I've tested these instructions, but everyone's system is a little different. If you get stuck anywhere before "Step 1" of the homework below, please post on the Canvas discussion board, as it's likely others have had the same problem!
Mac
On a Mac with Homebrew installed, let's first get our hands on ocaml and opam:
brew install ocaml opam
We'll also need to use opam to get a necessary dependency for CompCert:
opam init -a
eval `opam env`
opam install -y menhir
Next, let's install Coq. The latest release of CompCert requires Coq version 8.9–8.14, but the Coq version available in Homebrew is newer than that, so we need to be a little crafty to tell Homebrew we really do want an old version:
curl -o /tmp/coq.rb https://raw.githubusercontent.com/Homebrew/homebrew-core/a1765e91c8934bc8f7f29063945681ad6bd32ab0/Formula/coq.rb
env HOMEBREW_NO_INSTALLED_DEPENDENTS_CHECK=1 brew install --formula /tmp/coq.rb
Finally, we can install the RISC-V toolchain, also using Homebrew:
brew tap riscv-software-src/riscv
brew install riscv-gnu-toolchain --with-NOmultilib
Note that for Apple Silicon Macs, RISC-V doesn't yet provide precompiled toolchain binaries, so Homebrew will compile them from source.
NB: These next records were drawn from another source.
/-- A sample (R275): 0 clear, 1 in contact, 2 more test units than it may take. -/
def Device.sampleResult (s : Device) (die : Nat) (margin : Rat) (q : List Nat) : Nat :=
  let x := (s.robotSpheres die q).foldl (fun (x : Bool × Nat) sp =>
    (s.nearRefs die sp.1 (sp.2 + margin)).foldl (fun (x : Bool × Nat) r =>
      let t := s.touches die r sp.1 (sp.2 + margin)
      (x.1 || t.1, x.2 + t.2)) x) (false, 0)
  if 4 * s.rd die REFLEX_COLL_CTL_TESTS_4 < x.2 then 2 else if x.1 then 1 else 0

/-- The configuration at sample `k` of `n` between two (R275). -/
def between (a b : List Nat) (k n : Nat) : List Nat :=
  let l := if n = 1 then 0 else div32 (ofInt32 k) (ofInt32 ((n : Int) - 1))
  (List.range 16).map fun j => add32 (wd a j) (mul32 l (sub32 (wd b j) (wd a j)))

/-- What the test of an inflated sphere reads: the buckets, the overflow list where one of them has overflowed, the records they name, and
the triangles of a leaf that it overlaps. -/
def Device.sphereReads (s : Device) (die : Nat) (c : V3) (rad : Rat) : List (Nat × Nat) :=
  let bs := ((cellsOf (s.hashEdge die) ⟨c.sub (rad, rad, rad), c.add (rad, rad, rad)⟩).map bucketOf).eraseDups
  bs.map (fun b => (s.bucketAddr die b, 64)) ++ (if bs.any (s.bucketOvf die) then [(s.ovfAddr die 0, 4096)] else []) ++
    (s.nearRefs die c rad).flatMap fun r =>
      let w := s.worldRec die (refTable r) (r % 2 ^ 20)
      (s.worldAddr die (refTable r) (r % 2 ^ 20), worldBytes (refTable r)) ::
        if r / 2 ^ 30 = 2 ∧ boxDist2 ⟨vecAt w 0, vecAt w 3⟩ c ≤ rad * rad then [(s.worldAddr die 2 (wd w 6), 48 * min 4 (wd w 7))] else []

/-- What the samples of a motion read, up to the first that is not clear: the kinematic table, and what each sphere's test reads. -/
def Device.motionReads (s : Device) (die : Nat) (margin : Rat) (a b : List Nat) (n : Nat) : List (Nat × Nat) :=
  let last := ((List.range n).find? fun k => decide (s.sampleResult die margin (between a b k n) ≠ 0)).getD (n - 1)
  (s.regionSix die + 0x48000, 64 * (s.rd die REFLEX_COLL_CTL_JOINTS_M1 + 1)) ::
    (s.regionSix die + 0x48400, 32 * (s.rd die REFLEX_COLL_CTL_SPHERES_M1 + 1)) ::
    (List.range (last + 1)).flatMap fun k =>
      (s.robotSpheres die (between a b k n)).flatMap fun sp => s.sphereReads die sp.1 (sp.2 + margin)

/-- Samples between two configurations: the first result that is not clear, or 0. -/
def Device.motionResult (s : Device) (die : Nat) (margin : Rat) (a b : List Nat) (n : Nat) : Nat :=
  ((List.range n).findSome? fun k =>
    let r := s.sampleResult die margin (between a b k n)
    if r = 0 then none else some r).getD 0

/-- The node an edge starts from: its twin's end. -/
def Device.edgeFrom (s : Device) (die e : Nat) : Nat := s.edgeTo die (s.edgeTwin die e)

/-- An edge's check (R275). -/
def Device.edgeResult (s : Device) (die e : Nat) : Nat :=
  s.motionResult die ((s.edgeMargin die e : Rat) / 1000) (s.nodeConfig die (s.edgeFrom die e)) (s.nodeConfig die (s.edgeTo die e)) (s.edgeSamples die e)

/-- What a check of an edge reads: the edge and both node records, and what its samples read. -/
def Device.edgeReads (s : Device) (die e : Nat) : List (Nat × Nat) :=
  [(s.edgeAddr die e, 16), (s.nodeAddr die (s.edgeFrom die e), 128), (s.nodeAddr die (s.edgeTo die e), 128)] ++
    s.motionReads die ((s.edgeMargin die e : Rat) / 1000) (s.nodeConfig die (s.edgeFrom die e)) (s.nodeConfig die (s.edgeTo die e))
      (s.edgeSamples die e)

/-- A checker finishes an edge: FREE or BLOCKED, for it and its twin; searches revisit its nodes. -/
def Device.finishEdge (s : Device) (die e : Nat) : Device :=
  let r := s.edgeResult die e
  let s1 := (s.setEdge die e (if r = 0 then 1 else 2)).addWrap die REFLEX_COLL_AUDIT_ENDED 1
  let s2 := if r = 2 then s1.addHold die REFLEX_COLL_COUNT_OVERFLOW 1 else s1
  s2.markDirty die (s.edgeNodes die e)

/-! ### CHECK (R276, R277) -/

/-- A slice's CHECK in flight, the one of a die that a checker works for, and those of a die. -/
def Device.checkOf (s : Device) (die idx : Nat) : Option CheckRun := SMap.get none s.collide.checks (die + 4 * idx)
def Device.checksOn (s : Device) (die : Nat) : List CheckRun :=
  s.collide.checks.filterMap fun e => if e.1 % 4 = die then e.2 else none
def Device.checkWith (s : Device) (die checker : Nat) : Option CheckRun :=
  (s.checksOn die).find? fun x => x.busy.any fun b => decide (b.1 = checker)

/-- Replace a slice's CHECK. -/
def Device.setCheck (s : Device) (die idx : Nat) (x : Option CheckRun) : Device :=
  { s with collide := { s.collide with checks := SMap.put none s.collide.checks (die + 4 * idx) x } }

/-- A command of a collision slice's list is still at work: a CHECK, or the prepare phase of an UPDATE. -/
def Device.collBusy (s : Device) (die idx : Nat) : Bool :=
  (s.checkOf die idx).isSome || (SMap.get none s.collide.prep die).any fun p => decide (p.slice = idx)


/-- Deal what waits to the free checkers, lowest first; a group that is halted or about to halt takes none (R455). -/
def Device.deal (s : Device) (die : Nat) (x : CheckRun) : Device :=
  let held := s.probe.halted ++ s.probe.draining
  let free := x.checkers.filter fun c => (!x.busy.any fun b => b.1 = c) && !held.contains (0x1010 + die * 256 + c / 16)
  let n := min free.length x.queue.length
  let y := { x with busy := x.busy ++ (free.take n).zip (x.queue.take n), queue := x.queue.drop n }
  (s.addWrap die REFLEX_COLL_AUDIT_ISSUED n).setCheck die x.slice (if y.busy.isEmpty && y.queue.isEmpty then none else some y)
This is a good chance to grab a coffee (it took about 15 minutes for me).
Once all that is done, skip along to Choosing an IDE.
Linux
On Ubuntu 20.04 (and possibly other versions), this should be enough to get everything you need:
apt install build-essential opam ocaml coq gcc-riscv64-linux-gnu
opam init -a
eval `opam env`
opam install -y menhir
If all that worked, skip along to Choosing an IDE. For other distributions, or if that doesn't work, read on to install from source. We'll use opam to install OCaml by running:
sh <(curl -sL https://raw.githubusercontent.com/ocaml/opam/master/shell/install.sh)
opam init -a
eval `opam env`
Then install OCaml and some Coq dependencies by using opam:
opam switch create 4.12.0
eval `opam env`
opam install -y ocamlfind zarith menhir
Now we can install Coq from source (consider passing -j8
to make
to use 8 cores):
wget https://github.com/coq/coq/archive/V8.14.0.tar.gz
tar xzf V8.14.0.tar.gz
cd coq-8.14.0
./configure
make
make install
Finally, we can install the RISC-V cross-compiler. The easiest way is to get it from your package manager (it's gcc-riscv64-linux-gnu
on Ubuntu, Debian, and Fedora; search for riscv
on other distributions). If you can't find it there, you can download a binary toolchain (select riscv64-lp64d
as the architecture and glibc
as the libc).
Windows
You're on your own, sorry! The Windows Subsystem for Linux might work. Otherwise, I strongly recommend trying to get your hands on a Mac or Linux machine or a Linux VM for this homework—if this is an issue, let me know and we'll try to find you a suitable machine.
Choosing an IDE
Coq proofs are just text files like any other programming language, so you're free to use whatever text editor you prefer. But proofs are a lot easier to write with IDE support for showing you the proof context, exploring available lemmas, etc. I have three suggestions here:
- For Visual Studio Code, the VSCoq extension is good.
- For Emacs users, people like Proof General, optionally with the Company-Coq extensions, though I have no experience with them.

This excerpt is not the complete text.